When I read the question guiding today's service – "What would happen if our Society closed its doors and ceased its ministries tomorrow?" – I stopped breathing.

"I've only just found you all," I thought. "I've been looking for so long, and I only just found you." The idea of this place ceasing to exist sent my heart into a panic.

Before coming here, I'd made a kind of resigned peace with being a solo practitioner in my spiritual life. Just to be clear, there's a lot of value in it. I got the chance to explore what I really believe and what works for me. There were none of the squabbles or power plays that crop up in human institutions. Plus, I could set up the altar any way I like, and scheduling was a breeze. But I found it hard to sustain a regular practice without more structure to support me.

It feels akin to the difference between being single and being in a relationship. There are critical things I learned about myself while I was single, and probably because I was single: a sense of my inherent self-worth, satisfaction with my own company, how to resolve conflicts, a trust in my ability to live independently. Before I met Emily, I'd come to a place where I was looking for a partner, but I was also content on my own.

And then I did meet Emily, and found myself stretched and challenged in a whole new set of ways. Our relationship has opened different doors into the world for me. It's helped me heal old wounds, and shown me parts of myself – both good and bad – that I wouldn't have found otherwise. Sure, being single meant there were fewer disputes about whose turn it was to walk the dog or who left food on the counter, but there was also a whole lot less love.

As in any relationship, I believe our challenge as Unitarian Universalists worshiping together, caring for each other, and together creating a more just world is to find a way to operate from that place of love even when there's conflict, and especially when we're trying to reconcile different visions for this church.

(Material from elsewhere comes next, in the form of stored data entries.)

/-- The recovery rule of a port's cause is met (R199). -/
def State.recovers (s : State) (p : Nat) : Bool :=
  let x := s.port p
  let w := s.watch p
  let age := s.time.ord - w.faultOrd
  let c := x.cause.toNat
  if c = cauShort then decide (10 ≤ w.notShort)
  else if c = cauOpen then w.probe = 2 && decide (2 ≤ w.probeRun)
  else if c = cauOver then decide (2000 ≤ age)
  else if c = cauFold then decide (10000 ≤ age) && decide (1 ≤ w.notShort)
  else if c = cauTemp then decide (20000 ≤ (s.bank (bankOf p)).coolRun)
  else false

/-- A bank that is ON or in Proofing. -/
def State.bankUp (s : State) (b : Nat) : Bool := (s.dom (dBank b)).state = .on || (s.dom (dBank b)).state = .proofing

/-- FAULT_RECOVERY (R199, R200): it waits while the bank is neither ON nor in Proofing; the sixth recovery in 60 s latches instead; a recovered port goes OFF where its mode is OFF, else it asks
to enter RAMP. -/
def execFaultRecovery (p : PortIx) (s : State) : Host.Outcome State Fault Refusal :=
  let x := s.port p
  let w := s.watch p
  let c := x.cause.toNat
  let counted := c = cauShort || c = cauOver || c = cauFold
  if x.state ≠ .fault || x.ask || w.latched || (s.portCfg p).mode = 1 || !s.bankUp (bankOf p) || !s.recovers p then .next s
  else
    let rs := s.time.ord :: w.recoveries.filter fun o => decide (s.time.ord < o + 120000)
    if counted && 6 ≤ rs.length then
      .next ((s.onWatch p fun w => { w with latched := true, recoveries := rs }).watchLog p 0x12 c 0 s.pidx)
    else
      let s1 := (if counted then s.onWatch p fun w => { w with recoveries := rs } else s).watchLog p 0x11 c 0 s.pidx
      .next (if (s.portCfg p).mode = 0 then s1.portTo p .off 0 true else s1.onPort p fun x => { x with ask := true })

/-! ### Banks: leakage and temperature (R201, R202) -/

/-- A reading of a bank's leakage: the warning at half of LEAK_TRIP, the end of a localisation below LEAK_TRIP. -/
def State.leakRead (s : State) (b leak : Nat) : State :=
  let x := s.bank b
  let warn := decide (s.line.leakTrip ≤ 2 * leak)
  let s := s.onBank b fun x => { x with
    leak := leak
    leakWarn := warn
    leakRun := if s.line.leakTrip ≤ leak then x.leakRun else 0
    localising := x.localising && decide (s.line.leakTrip ≤ leak) }
  if warn && !x.leakWarn then s.watchLog (0x80 + b) 0x18 0 (w32 leak) s.pidx else s

/-- LEAKAGE_CHANGE. -/
def execLeakageChange (b : BankIx) (leak : Nat) (s : State) : Host.Outcome State Fault Refusal := .next (s.leakRead b leak)

/-- LEAK_LOCALISATION: 100 ms at or above LEAK_TRIP. -/
def execLeakLocalisation (b : BankIx) (s : State) : Host.Outcome State Fault Refusal :=
  let x := s.bank b
  if x.localising || x.leak < s.line.leakTrip || x.leakRun < 199 then .next s
  else
    let s1 := (s.onBank b fun x => { x with
      localising := true, locOrd := s.time.ord, locN := 0, locX := 0, locXX := 0, locS := List.replicate 8 (0, 0, 0) }).watchLog (0x80 + b.val) 0x18 1 (w32 x.leak) s.pidx
    .next (s1.forAll ((bankPorts b).filter fun p => poweredSt (s1.port p).state) fun s p => s.soundAbort p 3)

/-- The modulation of the setpoint of port i of a bank k Periods into a localisation (R201), in units of 2^-40 of its peak: 1.0 Hz and
0.25 Hz × i. -/
def leakWave (i k : Nat) : Int := (turn ((4 + i) * k % 8000) 8000).2 / 2 ^ 56

/-- A reading of the leakage while it is localised. -/
def Bank.locate (k leak : Nat) (x : Bank) : Bank :=
  { x with
    locN := x.locN + 1
    locX := x.locX + leak
    locXX := x.locXX + leak * leak
    locS := (upto 8).map fun i =>
      let q := x.locS.getD i (0, 0, 0)
      let v := leakWave i k
      (q.1 + leak * v, q.2.1 + v, q.2.2 + v * v) }
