-- ==== Sys2Proof/Machine/Slots.lean ====
section
/-! DEFINITION. What a window read of the canceller slots in Pantry shows (R373): the records are laid out from the state that they
hold. -/

namespace Sys2Proof.Machine

/-- Record i of a list of 72-byte records, as bytes; records that the tail does not use are a free value. -/
def recordIn (rs : List Record) (o : Nat) : Option Byte :=
  match rs[o / 72]? with
  | some r => some ((recordBytes r).getD (o % 72) 0)
  | none => none

/-- The history record that lies at an index (R139, R373): that of data j at j modulo the tail (DEDUCED, log 128). -/
def Echo.histAt (c : Echo) (o : Nat) : Option Byte :=
  let k := c.hist.length
  let i := o / 72
  let age := (c.histOrd + k - i) % k
  if i < k && age ≤ c.histOrd then (c.hist[age]?).map fun r => (recordBytes r).getD (o % 72) 0 else none

/-- A byte of the output line (R373): the block of a data Period at its count modulo 258. -/
def lineAt (ls : List (Nat × Block)) (o : Nat) : Option Byte :=
  match ls.find? fun e => e.1 % 258 = o / 96 with
  | some e => some ((wordBytes e.2).getD (o % 96) 0)
  | none => none

/-- A byte of a Leg's slot by its offset: what its records hold; none for one that has been written since PANTRY was powered up and of which the state
no longer holds the contents; zero where nothing has been written since (R373, R380). -/
def State.slotByte (s : State) (l o : Nat) : Option Byte :=
  let c := s.echoL l
  let u : SlotUse := tget {} s.mem.slots l
  let or_ := fun (b : Option Byte) (used : Bool) => match b with | some v => some v | none => if used then none else some 0
  if o < 0x9000 then or_ (recordIn c.w o) (o / 72 < u.w)
  else if o < 0x12000 then or_ (match c.check with | some k => recordIn k.w (o - 0x9000) | none => none) ((o - 0x9000) / 72 < u.check)
  else if o < 0x1B000 then or_ (c.histAt (o - 0x12000)) u.hist
  else if o < 0x1B0C0 then
    if c.state ≠ .off then some (c.control.getD (o - 0x1B000) 0) else or_ (if o = 0x1B0A4 then some 0 else none) u.ctl
  else if o < 0x1B100 then some 0
  else if o < 0x1B1C0 then or_ (match c.check with | some k => some (k.ctl.getD (o - 0x1B100) 0) | none => none) u.cctl
  else if o < 0x1C000 then some 0
  else if o < 0x220C0 then some ((lineAt (tget [] s.mix.outLine l) (o - 0x1C000)).getD 0)
  else some 0

/-- A byte of Pantry, both stacks laid end to end: the host area as written, the canceller slots as laid out, and a free value where the manual does
not lay the region out (R371), zero until the firmware has written there since PANTRY was powered up (R380). -/
def State.pantryRead (s : State) (a : Nat) : Byte :=
  let o := a % 2 ^ 31
  if o < 0x40000000 then Memory.readByte s.mem.pantry a
  else if o < 0x60000000 then
    let l := 2 * ((o - 0x40000000) / 0x40000) + a / 2 ^ 31
    (s.slotByte l ((o - 0x40000000) % 0x40000)).getD (Config.pantryByte a s.draw)
  else if s.mem.fresh then 0
  else Config.pantryByte a s.draw

end Sys2Proof.Machine
end

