-- ==== Sys2Proof/Machine/Dispatch.lean ====
section
/-! DEFINITION. The dispatch: every command of the table to its meaning. -/

namespace Sys2Proof.Machine

def exec (i : Instr) (s : State) : Host.Outcome State Fault Refusal :=
  match i with
  | .nop src => Sys2Proof.Machine.execNop src s
  | .undefinedOpcode src => Sys2Proof.Machine.execUndefinedOpcode src s
  | .legSet src => Sys2Proof.Machine.execLegSet src s
  | .legGet src => Sys2Proof.Machine.execLegGet src s
  | .legPause src => Sys2Proof.Machine.execLegPause src s
  | .grpSet src => Sys2Proof.Machine.execGrpSet src s
  | .grpGet src => Sys2Proof.Machine.execGrpGet src s
  | .keySet src => Sys2Proof.Machine.execKeySet src s
  | .portSet src => Sys2Proof.Machine.execPortSet src s
  | .portPower src => Sys2Proof.Machine.execPortPower src s
  | .portSound src => Sys2Proof.Machine.execPortSound src s
  | .callSend src => Sys2Proof.Machine.execCallSend src s
  | .cardBudget src => Sys2Proof.Machine.execCardBudget src s
  | .dapSet src => Sys2Proof.Machine.execDapSet src s
  | .dapStart src => Sys2Proof.Machine.execDapStart src s
  | .streamSet src => Sys2Proof.Machine.execStreamSet src s
  | .streamPause src => Sys2Proof.Machine.execStreamPause src s
  | .shaperSet src => Sys2Proof.Machine.execShaperSet src s
  | .policerSet src => Sys2Proof.Machine.execPolicerSet src s
  | .ringSet src => Sys2Proof.Machine.execRingSet src s
  | .imdalJoin src => Sys2Proof.Machine.execImdalJoin src s
  | .timetableGet src => Sys2Proof.Machine.execTimetableGet src s
  | .pwrSet src => Sys2Proof.Machine.execPwrSet src s
  | .rollCall src => Sys2Proof.Machine.execRollCall src s
  | .snapshot src => Sys2Proof.Machine.execSnapshot src s
  | .commandWaitRelease => Sys2Proof.Machine.execCommandWaitRelease s
  | .cringTailWrite w => Sys2Proof.Machine.execCringTailWrite w s
  | .cplHeadWrite w => Sys2Proof.Machine.execCplHeadWrite w s
  | .ringEnable w => Sys2Proof.Machine.execRingEnable w s
  | .ringDisable w => Sys2Proof.Machine.execRingDisable w s
  | .ehaltClear w => Sys2Proof.Machine.execEhaltClear w s
  | .winDataRead inc env => Sys2Proof.Machine.execWinDataRead inc env s
  | .winDataWrite inc w env => Sys2Proof.Machine.execWinDataWrite inc w env s
  | .halfwordLowAccess dir reg data be env => Sys2Proof.Machine.execHalfwordLowAccess dir reg data be env s
  | .halfwordHighAccess dir reg data be env => Sys2Proof.Machine.execHalfwordHighAccess dir reg data be env s
  | .unmappedAccess dir reg => Sys2Proof.Machine.execUnmappedAccess dir reg s
  | .regReadClear reg => Sys2Proof.Machine.execRegReadClear reg s
  | .regWrite reg w => Sys2Proof.Machine.execRegWrite reg w s
  | .timeCapture w => Sys2Proof.Machine.execTimeCapture w s
  | .timeArm w => Sys2Proof.Machine.execTimeArm w s
  | .timeIncrWrite w => Sys2Proof.Machine.execTimeIncrWrite w s
  | .refSelWrite w => Sys2Proof.Machine.execRefSelWrite w s
  | .fwGo w => Sys2Proof.Machine.execFwGo w s
  | .restart w => Sys2Proof.Machine.execRestart w s
  | .take w => Sys2Proof.Machine.execTake w s
  | .snap0 w => Sys2Proof.Machine.execSnap0 w s
  | .snap1 w => Sys2Proof.Machine.execSnap1 w s
  | .csnap w => Sys2Proof.Machine.execCsnap w s
  | .traceCfgWrite w => Sys2Proof.Machine.execTraceCfgWrite w s
  | .pwrVoteWrite w => Sys2Proof.Machine.execPwrVoteWrite w s
  | .ltolWrite w => Sys2Proof.Machine.execLtolWrite w s
  | .sspRead count => Sys2Proof.Machine.execSspRead count s
  | .sspWrite bytes => Sys2Proof.Machine.execSspWrite bytes s
  | .bell addr => Sys2Proof.Machine.execBell addr s
  | .periodBoundary m => Sys2Proof.Machine.execPeriodBoundary m s
  | .partialSumCutoff missing => Sys2Proof.Machine.execPartialSumCutoff missing s
  | .roundStart => Sys2Proof.Machine.execRoundStart s
  | .reductionRecordReceived side r => Sys2Proof.Machine.execReductionRecordReceived side r s
  | .admissionDecision => Sys2Proof.Machine.execAdmissionDecision s
  | .lateRound => Sys2Proof.Machine.execLateRound s
  | .correctionPass => Sys2Proof.Machine.execCorrectionPass s
  | .primaryDeadline unfinished => Sys2Proof.Machine.execPrimaryDeadline unfinished s
  | .tileWorkComplete tile => Sys2Proof.Machine.execTileWorkComplete tile s
  | .emitCutoff => Sys2Proof.Machine.execEmitCutoff s
  | .tileFailure tile cause => Sys2Proof.Machine.execTileFailure tile cause s
  | .substituteCatchUp tile => Sys2Proof.Machine.execSubstituteCatchUp tile s
  | .retestTimer tile => Sys2Proof.Machine.execRetestTimer tile s
  | .selfTestComplete tile pass => Sys2Proof.Machine.execSelfTestComplete tile pass s
  | .repack => Sys2Proof.Machine.execRepack s
  | .memberFall => Sys2Proof.Machine.execMemberFall s
  | .memberRise => Sys2Proof.Machine.execMemberRise s
  | .memberStepUp => Sys2Proof.Machine.execMemberStepUp s
  | .refclkLoss => Sys2Proof.Machine.execRefclkLoss s
  | .refclkRestored => Sys2Proof.Machine.execRefclkRestored s
  | .ptpMessageReceived port msg => Sys2Proof.Machine.execPtpMessageReceived port msg s
  | .slewComplete => Sys2Proof.Machine.execSlewComplete s
  | .referenceLoss ref => Sys2Proof.Machine.execReferenceLoss ref s
  | .lockAchieved => Sys2Proof.Machine.execLockAchieved s
  | .wclkQualified mHz => Sys2Proof.Machine.execWclkQualified mHz s
  | .wclkGlitch => Sys2Proof.Machine.execWclkGlitch s
  | .pinCapture pin => Sys2Proof.Machine.execPinCapture pin s
  | .startInEdge => Sys2Proof.Machine.execStartInEdge s
  | .triggerPointReceived p sample => Sys2Proof.Machine.execTriggerPointReceived p sample s
  | .startTrigger => Sys2Proof.Machine.execStartTrigger s
  | .surgeOpening port mv => Sys2Proof.Machine.execSurgeOpening port mv s
  | .surgeReramp port => Sys2Proof.Machine.execSurgeReramp port s
  | .surgeRecovered port => Sys2Proof.Machine.execSurgeRecovered port s
  | .surgeTimeout port => Sys2Proof.Machine.execSurgeTimeout port s
  | .rampComplete port mv => Sys2Proof.Machine.execRampComplete port mv s
  | .rampTimeout port => Sys2Proof.Machine.execRampTimeout port s
  | .foldEntry port => Sys2Proof.Machine.execFoldEntry port s
  | .foldExit port => Sys2Proof.Machine.execFoldExit port s
  | .gateFault port => Sys2Proof.Machine.execGateFault port s
  | .fetFault port => Sys2Proof.Machine.execFetFault port s
  | .ladderEnter step mv => Sys2Proof.Machine.execLadderEnter step mv s
  | .ladderLeave step => Sys2Proof.Machine.execLadderLeave step s
  | .budgetShed => Sys2Proof.Machine.execBudgetShed s
  | .budgetReturn => Sys2Proof.Machine.execBudgetReturn s
  | .attendanceStep port => Sys2Proof.Machine.execAttendanceStep port s
  | .attendanceEntryCount port => Sys2Proof.Machine.execAttendanceEntryCount port s
  | .lineFault port cause measured => Sys2Proof.Machine.execLineFault port cause measured s
  | .faultRecovery port => Sys2Proof.Machine.execFaultRecovery port s
  | .leakLocalisation bank => Sys2Proof.Machine.execLeakLocalisation bank s
  | .leakLocalised bank leak => Sys2Proof.Machine.execLeakLocalised bank leak s
  | .bankTemperature bank => Sys2Proof.Machine.execBankTemperature bank s
  | .probe port uv => Sys2Proof.Machine.execProbe port uv s
  | .soundingComplete port points nf => Sys2Proof.Machine.execSoundingComplete port points nf s
  | .callQualified port kind => Sys2Proof.Machine.execCallQualified port kind s
  | .callEnded port kind => Sys2Proof.Machine.execCallEnded port kind s
  | .hostCallEnd port => Sys2Proof.Machine.execHostCallEnd port s
  | .proofingWindow bank meas bm => Sys2Proof.Machine.execProofingWindow bank meas bm s
  | .proofingQuiet bank => Sys2Proof.Machine.execProofingQuiet bank s
  | .fastExpiry leg => Sys2Proof.Machine.execFastExpiry leg s
  | .doubleTalkExpiry leg => Sys2Proof.Machine.execDoubleTalkExpiry leg s
  | .vadBlockClose leg => Sys2Proof.Machine.execVadBlockClose leg s
  | .humSearch port found => Sys2Proof.Machine.execHumSearch port found s
  | .humStateTimer port ev => Sys2Proof.Machine.execHumStateTimer port ev s
  | .dapInputQualified port hz cls => Sys2Proof.Machine.execDapInputQualified port hz cls s
  | .dapInputLoss port why => Sys2Proof.Machine.execDapInputLoss port why s
  | .dapResume port => Sys2Proof.Machine.execDapResume port s
  | .slip port kind => Sys2Proof.Machine.execSlip port kind s
  | .channelStatusBlock port block crccOk => Sys2Proof.Machine.execChannelStatusBlock port block crccOk s
  | .zeroCrossingSwitch port ch out => Sys2Proof.Machine.execZeroCrossingSwitch port ch out s
  | .zcTimeout port ch out => Sys2Proof.Machine.execZcTimeout port ch out s
  | .negotiationResolved port rate fec partner => Sys2Proof.Machine.execNegotiationResolved port rate fec partner s
  | .trainingComplete port => Sys2Proof.Machine.execTrainingComplete port s
  | .linkTimeout port => Sys2Proof.Machine.execLinkTimeout port s
  | .linkLoss port => Sys2Proof.Machine.execLinkLoss port s
  | .linkdownDropTimeout port => Sys2Proof.Machine.execLinkdownDropTimeout port s
  | .frameReceived port f => Sys2Proof.Machine.execFrameReceived port f s
  | .pauseExpiry port => Sys2Proof.Machine.execPauseExpiry port s
  | .txFrameStart port => Sys2Proof.Machine.execTxFrameStart port s
  | .txFrameComplete port => Sys2Proof.Machine.execTxFrameComplete port s
  | .mediaPacketLaunch us => Sys2Proof.Machine.execMediaPacketLaunch us s
  | .ringIrqDelayExpiry port ring => Sys2Proof.Machine.execRingIrqDelayExpiry port ring s
  | .snapshotComplete => Sys2Proof.Machine.execSnapshotComplete s
  | .streamLostTimeout stream => Sys2Proof.Machine.execStreamLostTimeout stream s
  | .membershipReportTimer => Sys2Proof.Machine.execMembershipReportTimer s
  | .imdalLinkUp side peer => Sys2Proof.Machine.execImdalLinkUp side peer s
  | .imdalLinkDown side => Sys2Proof.Machine.execImdalLinkDown side s
  | .seamReturn => Sys2Proof.Machine.execSeamReturn s
  | .timeWordReceived side w => Sys2Proof.Machine.execTimeWordReceived side w s
  | .ringTimeLoss => Sys2Proof.Machine.execRingTimeLoss s
  | .cutOff cause => Sys2Proof.Machine.execCutOff cause s
  | .membershipRequest => Sys2Proof.Machine.execMembershipRequest s
  | .membershipRequestReceived from_ members h => Sys2Proof.Machine.execMembershipRequestReceived from_ members h s
  | .segmentMerge devices h clash => Sys2Proof.Machine.execSegmentMerge devices h clash s
  | .forwardReceived from_ f => Sys2Proof.Machine.execForwardReceived from_ f s
  | .forwardComplete answer => Sys2Proof.Machine.execForwardComplete answer s
  | .scrubRead pantry stack ecc raced => Sys2Proof.Machine.execScrubRead pantry stack ecc raced s
  | .hallPassGrant master a => Sys2Proof.Machine.execHallPassGrant master a s
  | .hallPassBreak master => Sys2Proof.Machine.execHallPassBreak master s
  | .matrixTimeout master a => Sys2Proof.Machine.execMatrixTimeout master a s
  | .domainWake dom => Sys2Proof.Machine.execDomainWake dom s
  | .powerupStepReady dom => Sys2Proof.Machine.execPowerupStepReady dom s
  | .powerupFailure dom => Sys2Proof.Machine.execPowerupFailure dom s
  | .domainEntryComplete dom => Sys2Proof.Machine.execDomainEntryComplete dom s
  | .powerOnReset straps => Sys2Proof.Machine.execPowerOnReset straps s
  | .resetAssert => Sys2Proof.Machine.execResetAssert s
  | .aonReady => Sys2Proof.Machine.execAonReady s
  | .imageReadComplete => Sys2Proof.Machine.execImageReadComplete s
  | .imageAuthentication img => Sys2Proof.Machine.execImageAuthentication img s
  | .runBoundary => Sys2Proof.Machine.execRunBoundary s
  | .watchdogExpiry => Sys2Proof.Machine.execWatchdogExpiry s
  | .mgmtRestart => Sys2Proof.Machine.execMgmtRestart s
  | .hotswapRequest => Sys2Proof.Machine.execHotswapRequest s
  | .removalReady => Sys2Proof.Machine.execRemovalReady s
  | .removalRecord => Sys2Proof.Machine.execRemovalRecord s
  | .hotswapRelease => Sys2Proof.Machine.execHotswapRelease s
  | .rollCallComplete => Sys2Proof.Machine.execRollCallComplete s
  | .thermalThreshold tj => Sys2Proof.Machine.execThermalThreshold tj s
  | .lfeSupplyLow die => Sys2Proof.Machine.execLfeSupplyLow die s
  | .plantAbsent die => Sys2Proof.Machine.execPlantAbsent die s
  | .coreSupplyLow => Sys2Proof.Machine.execCoreSupplyLow s
  | .plantReturn die => Sys2Proof.Machine.execPlantReturn die s
  | .lfeSupplyRestored die => Sys2Proof.Machine.execLfeSupplyRestored die s
  | .leakageChange bank leak => Sys2Proof.Machine.execLeakageChange bank leak s
  | .wclkInEdge errNs => Sys2Proof.Machine.execWclkInEdge errNs s
  | .ptpMessageTimer port msg => Sys2Proof.Machine.execPtpMessageTimer port msg s
  | .removalDeadline => Sys2Proof.Machine.execRemovalDeadline s

end Sys2Proof.Machine
end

For example, my favorite homilies of [Senior Minister] Greg [Stewart]'s – and I've already told him this, so it's no secret – are the ones in which his natural warmth and caring presence come through. Where I have an emotional stake in his stories and insights, not just an intellectual one. Perhaps for some of you, though, those are the services you wish you'd stayed home for. Yet each of us deserves to be here – in fact, each of us is needed as an integral part of our spiritual community.

For me, the purpose of this church comes down to one simple thing: I want to be here, and I want you here, too, whoever you are. Because in the places where our beliefs overlap as well as the areas of meaningful disagreement – even in the squabbles – I learn something about myself. And because now that I've found a spiritual home, I want to throw open the doors as wide as possible so that everyone – everyone – feels radically, lovingly, unconditionally welcome.

We may not always succeed in reaching this ideal. Sometimes, we may not even want to try. But I had to wait even longer to find this place than I did to find the love of my life. I can't imagine a greater way to show my gratitude than to keep myself pointed towards that radical welcome and to keep my heart open to share and absorb as much love as I can.

Let's answer Greg's challenge from last week. Let's be the church together. In doing so, I think we'll take each other's breath away.


I wrote and delivered this piece as the Credo for the March 14, 2010, service at the First Unitarian Universalist Society of San Francisco.